• **PROBLEM TO WORK ON**
Look through the records below for the line with "State.countBy_ccry s _ _". Return that line and each one after it up to and including the line with "State.countBy_lehr s _ _", exactly.

• **PROVIDED DATA**

@[simp] theorem State.count_rf (s : State) (i : Nat) : (s.count i).rf = s.rf := State.countBy_rf s _ _
@[simp] theorem State.count_tables (s : State) (i : Nat) : (s.count i).tables = s.tables := State.countBy_tables s _ _
@[simp] theorem State.count_wins (s : State) (i : Nat) : (s.count i).wins = s.wins := State.countBy_wins s _ _
@[simp] theorem State.count_penn (s : State) (i : Nat) : (s.count i).penn = s.penn := State.countBy_penn s _ _
@[simp] theorem State.count_limited (s : State) (i : Nat) : (s.count i).limited = s.limited := State.countBy_limited s _ _
@[simp] theorem State.count_out (s : State) (i : Nat) : (s.count i).out = s.out := State.countBy_out s _ _
@[simp] theorem State.count_now (s : State) (i : Nat) : (s.count i).now = s.now := State.countBy_now s _ _
@[simp] theorem State.count_readData (s : State) (i : Nat) : (s.count i).readData = s.readData := State.countBy_readData s _ _
@[simp] theorem State.count_readHigh (s : State) (i : Nat) : (s.count i).readHigh = s.readHigh := State.countBy_readHigh s _ _
@[simp] theorem State.count_freeIx (s : State) (i : Nat) : (s.count i).freeIx = s.freeIx := State.countBy_freeIx s _ _
@[simp] theorem State.count_rx (s : State) (i : Nat) : (s.count i).rx = s.rx := State.countBy_rx s _ _
@[simp] theorem State.count_tx (s : State) (i : Nat) : (s.count i).tx = s.tx := State.countBy_tx s _ _
@[simp] theorem State.count_hif (s : State) (i : Nat) : (s.count i).hif = s.hif := State.countBy_hif s _ _
@[simp] theorem State.count_dma (s : State) (i : Nat) : (s.count i).dma = s.dma := State.countBy_dma s _ _
@[simp] theorem State.count_uni (s : State) (i : Nat) : (s.count i).uni = s.uni := State.countBy_uni s _ _
@[simp] theorem State.count_tsk (s : State) (i : Nat) : (s.count i).tsk = s.tsk := State.countBy_tsk s _ _
@[simp] theorem State.count_sto (s : State) (i : Nat) : (s.count i).sto = s.sto := State.countBy_sto s _ _
@[simp] theorem State.count_xtr (s : State) (i : Nat) : (s.count i).xtr = s.xtr := State.countBy_xtr s _ _
@[simp] theorem State.count_cls (s : State) (i : Nat) : (s.count i).cls = s.cls := State.countBy_cls s _ _
@[simp] theorem State.count_flow (s : State) (i : Nat) : (s.count i).flow = s.flow := State.countBy_flow s _ _
@[simp] theorem State.count_usch (s : State) (i : Nat) : (s.count i).usch = s.usch := State.countBy_usch s _ _
@[simp] theorem State.count_grt (s : State) (i : Nat) : (s.count i).grt = s.grt := State.countBy_grt s _ _
@[simp] theorem State.count_pol (s : State) (i : Nat) : (s.count i).pol = s.pol := State.countBy_pol s _ _
@[simp] theorem State.count_frm (s : State) (i : Nat) : (s.count i).frm = s.frm := State.countBy_frm s _ _
@[simp] theorem State.count_pm (s : State) (i : Nat) : (s.count i).pm = s.pm := State.countBy_pm s _ _
@[simp] theorem State.count_lsec (s : State) (i : Nat) : (s.count i).lsec = s.lsec := State.countBy_lsec s _ _
@[simp] theorem State.count_rel (s : State) (i : Nat) : (s.count i).rel = s.rel := State.countBy_rel s _ _
@[simp] theorem State.count_hal (s : State) (i : Nat) : (s.count i).hal = s.hal := State.countBy_hal s _ _
@[simp] theorem State.count_sram (s : State) (i : Nat) : (s.count i).sram = s.sram := State.countBy_sram s _ _
@[simp] theorem State.count_dual (s : State) (i : Nat) : (s.count i).dual = s.dual := State.countBy_dual s _ _
@[simp] theorem State.count_snap (s : State) (i : Nat) : (s.count i).snap = s.snap := State.countBy_snap s _ _
@[simp] theorem State.count_time (s : State) (i : Nat) : (s.count i).time = s.time := State.countBy_time s _ _
@[simp] theorem State.count_act (s : State) (i : Nat) : (s.count i).act = s.act := State.countBy_act s _ _
@[simp] theorem State.count_noticeNext (s : State) (i : Nat) : (s.count i).noticeNext = s.noticeNext := State.countBy_noticeNext s _ _
@[simp] theorem State.count_ccry (s : State) (i : Nat) : (s.count i).ccry = s.ccry := State.countBy_ccry s _ _
@[simp] theorem State.count_kst (s : State) (i : Nat) : (s.count i).kst = s.kst := State.countBy_kst s _ _
@[simp] theorem State.count_clk (s : State) (i : Nat) : (s.count i).clk = s.clk := State.countBy_clk s _ _
@[simp] theorem State.count_lehr (s : State) (i : Nat) : (s.count i).lehr = s.lehr := State.countBy_lehr s _ _
@[simp] theorem State.count_tap (s : State) (i : Nat) : (s.count i).tap = s.tap := State.countBy_tap s _ _
@[simp] theorem State.count_sup (s : State) (i : Nat) : (s.count i).sup = s.sup := State.countBy_sup s _ _
@[simp] theorem State.count_keep (s : State) (i : Nat) : (s.count i).keep = s.keep := State.countBy_keep s _ _
@[simp] theorem State.count_core (s : State) (i : Nat) : (s.count i).core = s.core := State.countBy_core s _ _
@[simp] theorem State.count_flsh (s : State) (i : Nat) : (s.count i).flsh = s.flsh := State.countBy_flsh s _ _
@[simp] theorem State.count_pending (s : State) (i : Nat) : (s.count i).pending = s.pending := State.countBy_pending s _ _
@[simp] theorem State.reg_count (s : State) (i : Nat) (q off' : Nat) : (s.count i).reg q off' = s.reg q off' := State.reg_of_rf (State.count_rf s _) _ _
@[simp] theorem State.fld_count (s : State) (i : Nat) (q : Nat) (g : Fld) : (s.count i).fld q g = s.fld q g := State.fld_of_rf (State.count_rf s _) _ _
@[simp] theorem State.flag_count (s : State) (i : Nat) (q : Nat) (g : Fld) : (s.count i).flag q g = s.flag q g := State.flag_of_rf (State.count_rf s _) _ _
@[simp] theorem State.enabled_count (s : State) (i : Nat) (q : Nat) : (s.count i).enabled q = s.enabled q := State.enabled_of_rf (State.count_rf s _) _
@[simp] theorem State.tw_count (s : State) (i : Nat) (q t' e' w' : Nat) : (s.count i).tw q t' e' w' = s.tw q t' e' w' := State.tw_of_tables (State.count_tables s _) _ _ _ _
@[simp] theorem State.tf_count (s : State) (i : Nat) (q t' e' w' h' l' : Nat) : (s.count i).tf q t' e' w' h' l' = s.tf q t' e' w' h' l' := State.tf_of_tables (State.count_tables s _) _ _ _ _ _ _
@[simp] theorem State.tb_count (s : State) (i : Nat) (q t' e' w' l' : Nat) : (s.count i).tb q t' e' w' l' = s.tb q t' e' w' l' := State.tb_of_tables (State.count_tables s _) _ _ _ _ _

• **YOUR RESPONSE**
@[simp] theorem State.count_ccry (s : State) (i : Nat) : (s.count i).ccry = s.ccry := State.countBy_ccry s _ _
@[simp] theorem State.count_kst (s : State) (i : Nat) : (s.count i).kst = s.kst := State.countBy_kst s _ _
@[simp] theorem State.count_clk (s : State) (i : Nat) : (s.count i).clk = s.clk := State.countBy_clk s _ _
@[simp] theorem State.count_lehr (s : State) (i : Nat) : (s.count i).lehr = s.lehr := State.countBy_lehr s _ _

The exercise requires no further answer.